-- ==== Sys2Proof/Laws/Flags.lean ====
section
/-! SUPPORT. What each computation of CCR does to each flag, and the arithmetic carries against the manual's Boolean
equations (R38, R40, R230). -/

namespace Sys2Proof.Machine

/-! ### One flag -/

theorem ccrGet_ccrSet (c : Byte) (f g : Flag) (b : Bool) :
    ccrGet (ccrSet c f b) g = if g = f then b else ccrGet c g := by
  cases b <;> cases f <;> cases g <;> simp [ccrGet, ccrSet, Flag.pos]

theorem State.flag_eq (s : State) (f : Flag) : s.flag f = ccrGet s.ccr f := rfl

theorem ccr_ext {c d : Byte} (h : ∀ f, ccrGet c f = ccrGet d f) : c = d := by
  apply BitVec.eq_of_getLsbD_eq
  intro k hk
  match k, hk with
  | 0, _ => exact h .c
  | 1, _ => exact h .v
  | 2, _ => exact h .z
  | 3, _ => exact h .n
  | 4, _ => exact h .u
  | 5, _ => exact h .h
  | 6, _ => exact h .ui
  | 7, _ => exact h .i

/-! ### Whole computations of CCR -/

theorem FlagsBecome.of_ccr {s t : State} {l : List (Flag × Bool)}
    (h : ∀ f, ccrGet t.ccr f = (l.lookup f).getD (ccrGet s.ccr f)) : FlagsBecome s t l := h

theorem FlagsBecome.same {s t : State} (h : t.ccr = s.ccr) : FlagsBecome s t [] := by
  intro f
  simp [State.flag_eq, h]

theorem decide_eq_zero {w : Nat} (v : BitVec w) : decide (v = 0#w) = decide (v.toNat = 0) := by
  rw [decide_eq_decide]
  exact ⟨fun h => by simp [h], fun h => BitVec.eq_of_toNat_eq (by simpa using h)⟩

theorem FlagsBecome.nzv {s t : State} {n z v : Bool} (h : t.ccr = ccrNZV s.ccr n z v) :
    FlagsBecome s t [(.n, n), (.z, z), (.v, v)] := by
  intro f
  simp only [State.flag_eq, h, ccrNZV, ccrGet_ccrSet]
  cases f <;> rfl

theorem FlagsBecome.nz {s t : State} {n z : Bool} (h : t.ccr = ccrNZ s.ccr n z) :
    FlagsBecome s t [(.n, n), (.z, z)] := by
  intro f
  simp only [State.flag_eq, h, ccrNZ, ccrGet_ccrSet]
  cases f <;> rfl

theorem FlagsBecome.one {s t : State} {g : Flag} {b : Bool} (h : t.ccr = ccrSet s.ccr g b) :
    FlagsBecome s t [(g, b)] := by
  intro f
  simp only [State.flag_eq, h, ccrGet_ccrSet]
  cases f <;> cases g <;> rfl

/-- The flags of transferred data (R170). -/
theorem FlagsBecome.move {w : Nat} {s t : State} {v : BitVec w} (h : t.ccr = ccrMove s.ccr v) :
    FlagsBecome s t (testFlags v) := by
  unfold testFlags
  rw [← BitVec.msb_eq_toInt, ← decide_eq_zero]
  exact FlagsBecome.nzv h

/-- The flags of a logic result (R300). -/
theorem FlagsBecome.logic {w : Nat} {s t : State} {v : BitVec w} (h : t.ccr = ccrLogic s.ccr v) :
    FlagsBecome s t (testFlags v) := FlagsBecome.move h

/-- The flags of EXTU (R263, R264). -/
theorem FlagsBecome.extu {w : Nat} {s t : State} {v : BitVec w} (h : t.ccr = ccrExtu s.ccr v) :
    FlagsBecome s t [(.n, false), (.z, decide (v.toNat = 0)), (.v, false)] := by
  rw [← decide_eq_zero]
  exact FlagsBecome.nzv h

/-- The flags of a shift or rotate (R322). -/
theorem FlagsBecome.shift {w : Nat} {s t : State} {x : ShiftResult w} (h : t.ccr = ccrShift s.ccr x) :
    FlagsBecome s t (shiftFlags x.value x.c x.v) := by
  unfold shiftFlags
  rw [← BitVec.msb_eq_toInt, ← decide_eq_zero]
  intro f
  simp only [State.flag_eq, h, ccrShift, ccrNZV, ccrGet_ccrSet]
  cases f <;> rfl

/-- The flags of INC (R38). -/
theorem FlagsBecome.inc {w : Nat} {s t : State} {d r : BitVec (w + 1)} (h : t.ccr = ccrInc s.ccr d r) :
    FlagsBecome s t (incFlags w d r) := by
  unfold incFlags
  rw [← decide_eq_zero]
  exact FlagsBecome.nzv (by simpa [ccrInc, BitVec.msb_eq_getLsbD_last] using h)

/-- The flags of DEC (R38). -/
theorem FlagsBecome.dec {w : Nat} {s t : State} {d r : BitVec (w + 1)} (h : t.ccr = ccrDec s.ccr d r) :
    FlagsBecome s t (decFlags w d r) := by
  unfold decFlags
  rw [← decide_eq_zero]
  exact FlagsBecome.nzv (by simpa [ccrDec, BitVec.msb_eq_getLsbD_last] using h)

/-- The five flags of an addition or subtraction. -/
theorem FlagsBecome.alu {w : Nat} {s t : State} {x : AluResult w} (h : t.ccr = ccrAlu s.ccr x) :
    FlagsBecome s t [(.h, x.h), (.n, x.n), (.z, x.z), (.v, x.v), (.c, x.c)] := by
  intro f
  simp only [State.flag_eq, h, ccrAlu, ccrGet_ccrSet]
  cases f <;> rfl

/-- The five flags of ADDX and SUBX: Z only falls. -/
theorem FlagsBecome.aluX {w : Nat} {s t : State} {x : AluResult w} (h : t.ccr = ccrAluX s.ccr x) :
    FlagsBecome s t [(.h, x.h), (.n, x.n), (.z, s.flag .z && x.z), (.v, x.v), (.c, x.c)] := by
  intro f
  simp only [State.flag_eq, h, ccrAluX, ccrGet_ccrSet]
  cases f <;> rfl

/-! ### Carries and borrows as Boolean equations -/

theorem testBit_eq_decide_le (x k : Nat) : x.testBit k = decide (2 ^ k ≤ x % 2 ^ (k + 1)) := by
  rw [Nat.testBit_eq_decide_div_mod_eq, decide_eq_decide, Nat.mod_pow_succ]
  have hlt : x % 2 ^ k < 2 ^ k := Nat.mod_lt _ (Nat.two_pow_pos k)
  rcases Nat.mod_two_eq_zero_or_one (x / 2 ^ k) with h | h
  · simp [h]; exact hlt
  · simp [h]

/-- The carry out of bit `k` of a sum. -/
theorem carry_eq (a b c k : Nat) (hc : c ≤ 1) :
    decide (2 ^ (k + 1) ≤ a % 2 ^ (k + 1) + b % 2 ^ (k + 1) + c) =
      ((b.testBit k && a.testBit k) || (a.testBit k && !(a + b + c).testBit k) ||
        (b.testBit k && !(a + b + c).testBit k)) := by
  have hr : (a + b + c) % 2 ^ (k + 1) = (a % 2 ^ (k + 1) + b % 2 ^ (k + 1) + c) % 2 ^ (k + 1) := by
    simp [Nat.add_mod]
  rw [testBit_eq_decide_le, testBit_eq_decide_le, testBit_eq_decide_le, hr]
  have ha : a % 2 ^ (k + 1) < 2 ^ (k + 1) := Nat.mod_lt _ (Nat.two_pow_pos _)
  have hb : b % 2 ^ (k + 1) < 2 ^ (k + 1) := Nat.mod_lt _ (Nat.two_pow_pos _)
  generalize a % 2 ^ (k + 1) = a' at *
  generalize b % 2 ^ (k + 1) = b' at *
  have hp : 2 ^ (k + 1) = 2 * 2 ^ k := by rw [Nat.pow_succ, Nat.mul_comm]
  have hpos : 0 < 2 ^ k := Nat.two_pow_pos k
  rw [hp] at ha hb ⊢
  generalize 2 ^ k = q at *
  have hm : (a' + b' + c < 2 * q ∧ (a' + b' + c) % (2 * q) = a' + b' + c) ∨
      (2 * q ≤ a' + b' + c ∧ (a' + b' + c) % (2 * q) = a' + b' + c - 2 * q) := by
    by_cases h : a' + b' + c < 2 * q
    · exact .inl ⟨h, Nat.mod_eq_of_lt h⟩
    · refine .inr ⟨by omega, ?_⟩
      rw [Nat.mod_eq_sub_mod (by omega), Nat.mod_eq_of_lt (by omega)]
  rcases hm with ⟨h1, h2⟩ | ⟨h1, h2⟩ <;> rw [h2, Bool.eq_iff_iff] <;>
    simp only [Bool.or_eq_true, Bool.and_eq_true, Bool.not_eq_true', decide_eq_true_eq, decide_eq_false_iff_not] <;> omega

/-- The borrow at bit `k` of a difference `r`, where `a = r + b + c` modulo a power of two above `k`. -/
theorem borrow_eq (a b r c k : Nat) (hc : c ≤ 1) (h : a % 2 ^ (k + 1) = (r + b + c) % 2 ^ (k + 1)) :
    decide (a % 2 ^ (k + 1) < b % 2 ^ (k + 1) + c) =
      ((b.testBit k && !a.testBit k) || (!a.testBit k && r.testBit k) || (b.testBit k && r.testBit k)) := by
  have hr : (r + b + c) % 2 ^ (k + 1) = (r % 2 ^ (k + 1) + b % 2 ^ (k + 1) + c) % 2 ^ (k + 1) := by
    simp [Nat.add_mod]
  rw [hr] at h
  rw [testBit_eq_decide_le, testBit_eq_decide_le, testBit_eq_decide_le]
  have ha : a % 2 ^ (k + 1) < 2 ^ (k + 1) := Nat.mod_lt _ (Nat.two_pow_pos _)
  have hb : b % 2 ^ (k + 1) < 2 ^ (k + 1) := Nat.mod_lt _ (Nat.two_pow_pos _)
  have hr : r % 2 ^ (k + 1) < 2 ^ (k + 1) := Nat.mod_lt _ (Nat.two_pow_pos _)
  generalize a % 2 ^ (k + 1) = a' at *
  generalize b % 2 ^ (k + 1) = b' at *
  generalize r % 2 ^ (k + 1) = r' at *
  have hp : 2 ^ (k + 1) = 2 * 2 ^ k := by rw [Nat.pow_succ, Nat.mul_comm]
  have hpos : 0 < 2 ^ k := Nat.two_pow_pos k
  rw [hp] at ha hb hr h
  generalize 2 ^ k = q at *
  have hm : (r' + b' + c < 2 * q ∧ (r' + b' + c) % (2 * q) = r' + b' + c) ∨
      (2 * q ≤ r' + b' + c ∧ (r' + b' + c) % (2 * q) = r' + b' + c - 2 * q) := by
    by_cases h : r' + b' + c < 2 * q
    · exact .inl ⟨h, Nat.mod_eq_of_lt h⟩
    · refine .inr ⟨by omega, ?_⟩
      rw [Nat.mod_eq_sub_mod (by omega), Nat.mod_eq_of_lt (by omega)]
  rcases hm with ⟨h1, h2⟩ | ⟨h1, h2⟩ <;> rw [h2] at h <;> rw [Bool.eq_iff_iff] <;>
    simp only [Bool.or_eq_true, Bool.and_eq_true, Bool.not_eq_true', decide_eq_true_eq, decide_eq_false_iff_not] <;> omega

/-! ### `Add` and `Sub` -/

theorem aluAdd_value {w : Nat} (a b : BitVec w) (c : Bool) :
    (aluAdd a b c).value = a + b + (if c then 1#w else 0#w) := by
  apply BitVec.eq_of_toNat_eq
  cases c <;> simp [aluAdd, Nat.add_mod]

theorem aluSub_value {w : Nat} (a b : BitVec w) (c : Bool) :
    (aluSub a b c).value = a - b - (if c then 1#w else 0#w) := by
  cases c <;> rfl

theorem getLsbD_ofNat_lt {w : Nat} (n k : Nat) (h : k < w) : (BitVec.ofNat w n).getLsbD k = n.testBit k := by
  rw [BitVec.getLsbD_ofNat]
  simp [h]

/-- The flags of `Add` by the Boolean equations of R38. -/
theorem addFlags_eq {m : Nat} (hm : 4 ≤ m) (a b : BitVec (m + 1)) (c z : Bool) :
    addFlags m b a (aluAdd a b c).value z =
      [(.h, (aluAdd a b c).h), (.n, (aluAdd a b c).n), (.z, z && (aluAdd a b c).z), (.v, (aluAdd a b c).v),
        (.c, (aluAdd a b c).c)] := by
  have hc : c.toNat ≤ 1 := by cases c <;> decide
  have hbit : ∀ k, k ≤ m → (aluAdd a b c).value.getLsbD k = (a.toNat + b.toNat + c.toNat).testBit k :=
    fun k hk => getLsbD_ofNat_lt _ _ (by omega)
  have hH : (aluAdd a b c).h =
      decide (2 ^ (m - 4 + 1) ≤ a.toNat % 2 ^ (m - 4 + 1) + b.toNat % 2 ^ (m - 4 + 1) + c.toNat) := by
    simp only [aluAdd]; rw [show m + 1 - 4 = m - 4 + 1 by omega]
  have hC : (aluAdd a b c).c =
      decide (2 ^ (m + 1) ≤ a.toNat % 2 ^ (m + 1) + b.toNat % 2 ^ (m + 1) + c.toNat) := by
    simp only [aluAdd]; rw [Nat.mod_eq_of_lt a.isLt, Nat.mod_eq_of_lt b.isLt]
  rw [carry_eq _ _ _ _ hc] at hH hC
  have hN : (aluAdd a b c).n = (aluAdd a b c).value.getLsbD m :=
    BitVec.msb_eq_getLsbD_last (aluAdd a b c).value
  have hZ : (aluAdd a b c).z = decide ((aluAdd a b c).value.toNat = 0) := decide_eq_zero _
  have hV : (aluAdd a b c).v = ((a.getLsbD m == b.getLsbD m) && ((aluAdd a b c).value.getLsbD m != a.getLsbD m)) := by
    simp only [aluAdd, BitVec.msb_eq_getLsbD_last]
    rfl
  unfold addFlags
  rw [hH, hC, hN, hZ, hV, hbit (m - 4) (by omega), hbit m (Nat.le_refl m)]
  simp only [BitVec.getLsbD]
  generalize a.toNat.testBit m = x
  generalize b.toNat.testBit m = y
  generalize (a.toNat + b.toNat + c.toNat).testBit m = r
  cases x <;> cases y <;> cases r <;> rfl

/-- The flags of `Sub` by the Boolean equations of R38. -/
theorem subFlags_eq {m : Nat} (hm : 4 ≤ m) (a b : BitVec (m + 1)) (c z : Bool) :
    subFlags m b a (aluSub a b c).value z =
      [(.h, (aluSub a b c).h), (.n, (aluSub a b c).n), (.z, z && (aluSub a b c).z), (.v, (aluSub a b c).v),
        (.c, (aluSub a b c).c)] := by
  have hc : c.toNat ≤ 1 := by cases c <;> decide
  have hsum : a.toNat = ((aluSub a b c).value.toNat + b.toNat + c.toNat) % 2 ^ (m + 1) := by
    have h : a = (aluSub a b c).value + b + BitVec.ofNat (m + 1) c.toNat := by
      simp only [aluSub]; abel
    have h2 := congrArg BitVec.toNat h
    simpa [BitVec.toNat_add] using h2
  have hmod : ∀ k, k ≤ m → a.toNat % 2 ^ (k + 1) =
      ((aluSub a b c).value.toNat + b.toNat + c.toNat) % 2 ^ (k + 1) := by
    intro k hk
    conv_lhs => rw [hsum]
    exact Nat.mod_mod_of_dvd _ (Nat.pow_dvd_pow 2 (by omega))
  have hH : (aluSub a b c).h =
      decide (a.toNat % 2 ^ (m - 4 + 1) < b.toNat % 2 ^ (m - 4 + 1) + c.toNat) := by
    simp only [aluSub]; rw [show m + 1 - 4 = m - 4 + 1 by omega]
  have hC : (aluSub a b c).c = decide (a.toNat % 2 ^ (m + 1) < b.toNat % 2 ^ (m + 1) + c.toNat) := by
    simp only [aluSub]; rw [Nat.mod_eq_of_lt a.isLt, Nat.mod_eq_of_lt b.isLt]
  rw [borrow_eq _ _ _ _ _ hc (hmod _ (by omega))] at hH hC
  have hN : (aluSub a b c).n = (aluSub a b c).value.getLsbD m :=
    BitVec.msb_eq_getLsbD_last (aluSub a b c).value
  have hZ : (aluSub a b c).z = decide ((aluSub a b c).value.toNat = 0) := decide_eq_zero _
  have hV : (aluSub a b c).v = ((a.getLsbD m != b.getLsbD m) && ((aluSub a b c).value.getLsbD m != a.getLsbD m)) := by
    simp only [aluSub, BitVec.msb_eq_getLsbD_last]
    rfl
  unfold subFlags
  rw [hH, hC, hN, hZ, hV]
  simp only [BitVec.getLsbD]
  generalize a.toNat.testBit m = x
  generalize b.toNat.testBit m = y
  generalize (aluSub a b c).value.toNat.testBit m = r
  cases x <;> cases y <;> cases r <;> rfl

end Sys2Proof.Machine
end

################

PROBLEM: Only the lines containing the string "show" are needed; pull them out of the records.

RESPONSE TO THIS TASK:
    simp only [aluAdd]; rw [show m + 1 - 4 = m - 4 + 1 by omega]
    simp only [aluSub]; rw [show m + 1 - 4 = m - 4 + 1 by omega]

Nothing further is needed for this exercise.